Recommendation: Strengthen Sec. 3.3 by adding: (a) a force-based comparison in ROIs 2–3—e.g., PDFs of $|a_{\rm rad}|/|a_{\rm grav}|$ and/or $|a_{\rm rad}|/|v\cdot\nabla v|$, using available code outputs for $\nabla\cdot P_{\rm rad}$, $\kappa \rho F_r/c$, or the radiation–matter coupling term; (b) a companion alignment diagnostic using the radiation flux vector (e.g., angle between $F$ and $v$, and between $F$ and the stream direction), clearly stating how $F_r$ is defined; (c) an explicit convention to remove eigenvector sign ambiguity (e.g., flip the eigenvector to have positive dot with $+r$ or with $F$ before computing the angle), and clarify whether angles are reported in $[0,180^\circ]$ or folded to $[0,90^\circ]$. Update Sec. 4.2 language to reflect the quantitative force ratios: either support “sub-dominant” with numbers or qualify the claim to “misaligned/complex coupling” where radiation is non-negligible.
-
Clump/feature identification and clustering results depend on underspecified methodological choices and have internal inconsistencies in reported structure properties. Connected-component labeling does not specify 3D connectivity (6/18/26) nor boundary handling (Sec. 2.6), and clumps defined by high $|\dot{m}|$ may capture shocks/shear rather than coherent overdensities unless cross-checked with density-based criteria. Cell volumes in spherical grids are generally non-uniform; computing clump volume as $\rm num\_cells \times $(average cell volume) can be inconsistent with mass integrals (Sec. 2.6). Table 1 appears inconsistent (volume/num_cells varies by large factors; units/column definitions such as $r_c$ are unclear; some radii look truncated vs the text) (Sec. 3.4, Table 1). For clustering, $k=5$ is justified mainly by a visual elbow and “physical meaningfulness,” with limited validation, unclear sampling/imbalance handling across ROIs, and incomplete hyperparameter reporting (Sec. 2.7, Sec. 3.5).

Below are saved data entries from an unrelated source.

-- ==== Sys2Proof/Machine/Sets.lean ====
section
/-! DEFINITION. The values of sets (R120 to R139): panes and their representations, HASHED tables, the conversion and
layout rules, what a bulk command does to values, and what everything costs. Points that the rules leave to be inferred
are in log 20. -/

namespace Sys2Proof.Machine

/-- ceil(a / b). -/
def cdiv (a b : Nat) : Nat := (a + b - 1) / b
/-- ceil(log2 x) for x of 1 or more. -/
def clog2 (x : Nat) : Nat := if x ≤ 1 then 0 else (x - 1).log2 + 1
/-- A key put in its place of a rising list. -/
def insKey (k : Nat) : List Nat → List Nat
  | [] => [k]
  | x :: r => if k < x then k :: x :: r else if k = x then x :: r else x :: insKey k r
def sortKeys (l : List Nat) : List Nat := l.foldl (fun acc k => insKey k acc) []

/-! Panes (R124, R125). -/

/-- Maximal runs of consecutive members of a rising list. -/
def runsOf : List Nat → Nat
  | [] => 0
  | [_] => 1
  | a :: b :: r => runsOf (b :: r) + if b = a + 1 then 0 else 1
/-- Keys of a pane: P. -/
def paneP (u : Nat) : Nat := if u ≤ 4096 then (u + 63) / 64 * 64 else 4096
/-- Bytes of a body. -/
def repSize (p : Nat) (rep : Rep) (n r : Nat) : Nat :=
  match rep with | .list => 2 * n | .map => p / 8 | .runs => 4 * r
def Pane.n (x : Pane) : Nat := x.keys.length
def Pane.runs (x : Pane) : Nat := runsOf x.keys
def Pane.size (p : Nat) (x : Pane) : Nat := repSize p x.rep x.n x.runs
/-- The smallest representation; ties MAP, RUNS, LIST. -/
def target (p n r : Nat) : Rep :=
  if p / 8 ≤ 4 * r ∧ p / 8 ≤ 2 * n then .map else if 4 * r ≤ 2 * n then .runs else .list
def Pane.target (p : Nat) (x : Pane) : Rep := Machine.target p x.n x.runs
def Pane.targetSize (p : Nat) (x : Pane) : Nat := repSize p (x.target p) x.n x.runs
/-- Clocks of a test in a pane (R137). -/
def Pane.testClocks (x : Pane) : Nat :=
  match x.rep with | .list => clog2 (x.n + 1) | .map => 1 | .runs => clog2 (x.runs + 1)
/-- Clocks of a change. -/
def Pane.changeClocks (x : Pane) : Nat :=
  match x.rep with | .list => 1 + cdiv (2 * x.n) 64 | .map => 1 | .runs => 1 + cdiv (4 * x.runs) 64
/-- Whether the pane converts after a per-lane command, and to what (R125). -/
def Pane.convertsTo (u : Nat) (x : Pane) : Option Rep :=
  let p := paneP u
  if u ≤ 4096 ∧ x.n = 0 then (if x.rep = .list then none else some .list)
  else
    let t := x.target p
    if t ≠ x.rep ∧ x.targetSize p + Nat.max 2 (x.size p / 8) ≤ x.size p then some t else none

/-! HASHED tables (R126, R127). -/

/-- The least power of two at or above `n`, within `fuel` doublings of `c`. -/
def pow2From (n : Nat) : (fuel c : Nat) → Nat
  | 0, c => c
  | f + 1, c => if n ≤ c then c else pow2From n f (2 * c)
/-- C(n). -/
def capOf (n : Nat) : Nat := pow2From (2 * n) 40 16
/-- h(k) in a table of `c` slots. -/
def hashPos (c k : Nat) : Nat := k * 0x9E3779B1 % 2 ^ 32 / 2 ^ (32 - c.log2)
abbrev emptySlot : Word := 0xFFFFFFFF
def slotAt (t : Tab Word) (i : Nat) : Word := Tab.get emptySlot i t
def setSlot (t : Tab Word) (i : Nat) (k : Word) : Tab Word := Tab.put emptySlot i k t
/-- A lookup from position `i`: where it ends, whether it found the key, and the slots examined. -/
def probe (c k : Nat) (t : Tab Word) : (fuel i n : Nat) → Nat × Bool × Nat
  | 0, i, n => (i, false, n)
  | f + 1, i, n =>
    let x := slotAt t i
    if x.toNat = k then (i, true, n + 1) else if x = emptySlot then (i, false, n + 1) else probe c k t f ((i + 1) % c) (n + 1)
def lookupSlot (c k : Nat) (t : Tab Word) : Nat × Bool × Nat := probe c k t c (hashPos c k) 0
/-- An insert of a key that is absent. -/
def hashPut (c : Nat) (t : Tab Word) (k : Nat) : Tab Word := setSlot t (lookupSlot c k t).1 (BitVec.ofNat 32 k)
/-- Backward-shift deletion from the emptied slot `hole`, looking at `i`; the entries moved. -/
def shiftBack (c : Nat) : (fuel hole i moved : Nat) → Tab Word → Tab Word × Nat
  | 0, _, _, n, t => (t, n)
  | f + 1, hole, i, n, t =>
    let x := slotAt t i
    if x = emptySlot then (t, n)
    else
      let h := hashPos c x.toNat
      if (hole + c - h) % c < (i + c - h) % c then
        shiftBack c f i ((i + 1) % c) (n + 1) (setSlot (setSlot t hole x) i emptySlot)
      else shiftBack c f hole ((i + 1) % c) n t
/-- Keys in ascending slot order put into an empty table of `c` slots. -/
def rebuild (c : Nat) (t : Tab Word) : Tab Word := (t.map fun p => p.2.toNat).foldl (hashPut c) []
/-- A table of keys applied in ascending order: that a bulk result and a PANED set which becomes HASHED take their keys so, and
that a copy of a HASHED set keeps its source's table as it is, is the model's choice (log 20). -/
def tableOfKeys (keys : List Nat) : Nat × Tab Word × Bool :=
  let c := capOf keys.length
  (c, (keys.filter (· < 2 ^ 32 - 1)).foldl (hashPut c) [], keys.contains (2 ^ 32 - 1))

/-! Values. -/

/-- Members in ascending order. -/
def SetVal.members (v : SetVal) : List Nat :=
  match v.layout with
  | .hashed => sortKeys (v.slots.map fun p => p.2.toNat) ++ if v.ff then [2 ^ 32 - 1] else []
  | _ => v.panes.flatMap fun x => x.keys.map fun k => 4096 * x.no + k
def SetVal.card (v : SetVal) : Nat :=
  match v.layout with
  | .hashed => v.slots.length + if v.ff then 1 else 0
  | _ => (v.panes.map Pane.n).sum
/-- d. -/
def SetVal.dir (v : SetVal) : Nat := if v.layout = .paned then v.panes.length else 0
/-- An empty set (R123, R144). -/
def SetVal.empty (u : Nat) : SetVal :=
  if u ≤ 4096 then { u := u, layout := .direct, panes := [⟨0, .list, []⟩] } else { u := u, layout := .paned }
/-- Bytes of a pane with its header. -/
def SetVal.paneBytes (v : SetVal) (x : Pane) : Nat := 8 + x.size (paneP v.u)
/-- Granules of a set's items, its header apart (R133). -/
def SetVal.granules (v : SetVal) : Nat :=
  match v.layout with
  | .hashed => cdiv (4 * v.cap) 64
  | _ => cdiv (8 * v.dir) 64 + (v.panes.map fun x => cdiv (v.paneBytes x) 64).sum
/-- The bytes of a directory and of panes as they are stored. -/
def SetVal.storedBytes (v : SetVal) (l : List Pane) : Nat := 8 * v.dir + (l.map v.paneBytes).sum
/-- size(PANED) of R128 for panes of 4,096 keys, each in its target. -/
def sizePaned (l : List Pane) : Nat := 8 * l.length + (l.map fun x => 8 + x.targetSize 4096).sum
def sizeHashed (n : Nat) : Nat := 4 * capOf n
/-- R128's two tests. -/
def becomesHashed (l : List Pane) (n : Nat) : Bool :=
  sizeHashed n + Nat.max 64 (sizePaned l / 8) ≤ sizePaned l
def becomesPaned (l : List Pane) (n : Nat) : Bool :=
  sizePaned l + Nat.max 64 (sizeHashed n / 8) ≤ sizeHashed n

Recommendation: For Sec. 2.6–2.7 and Sec. 3.4–3.5: (a) specify connected-component connectivity (6/18/26) and any filtering; compute clump volume as $\sum dV$ per cell (not average-volume approximations) and report typical clump sizes relative to grid spacing; (b) add robustness checks across multiple $|\dot{m}|$ thresholds and at least one alternative clump definition involving density (or joint criteria), and quantify what fraction of total stream mass flux is carried by clump cells vs diffuse cells; (c) correct and fully define Table 1 (column names, units, consistent radii/masses) and explain any non-uniform cell volumes if volume/num_cells varies; (d) for clustering, report the sampling strategy (number of cells, weighting, ROI balancing), feature scaling, and MiniBatchKMeans parameters (batch size, n_init, random_state), provide at least one internal validation metric (silhouette or Davies–Bouldin) across $k$, and quantify cluster contributions to volume/mass/mass flux plus overlap with ROIs and clump masks to support the physical interpretation.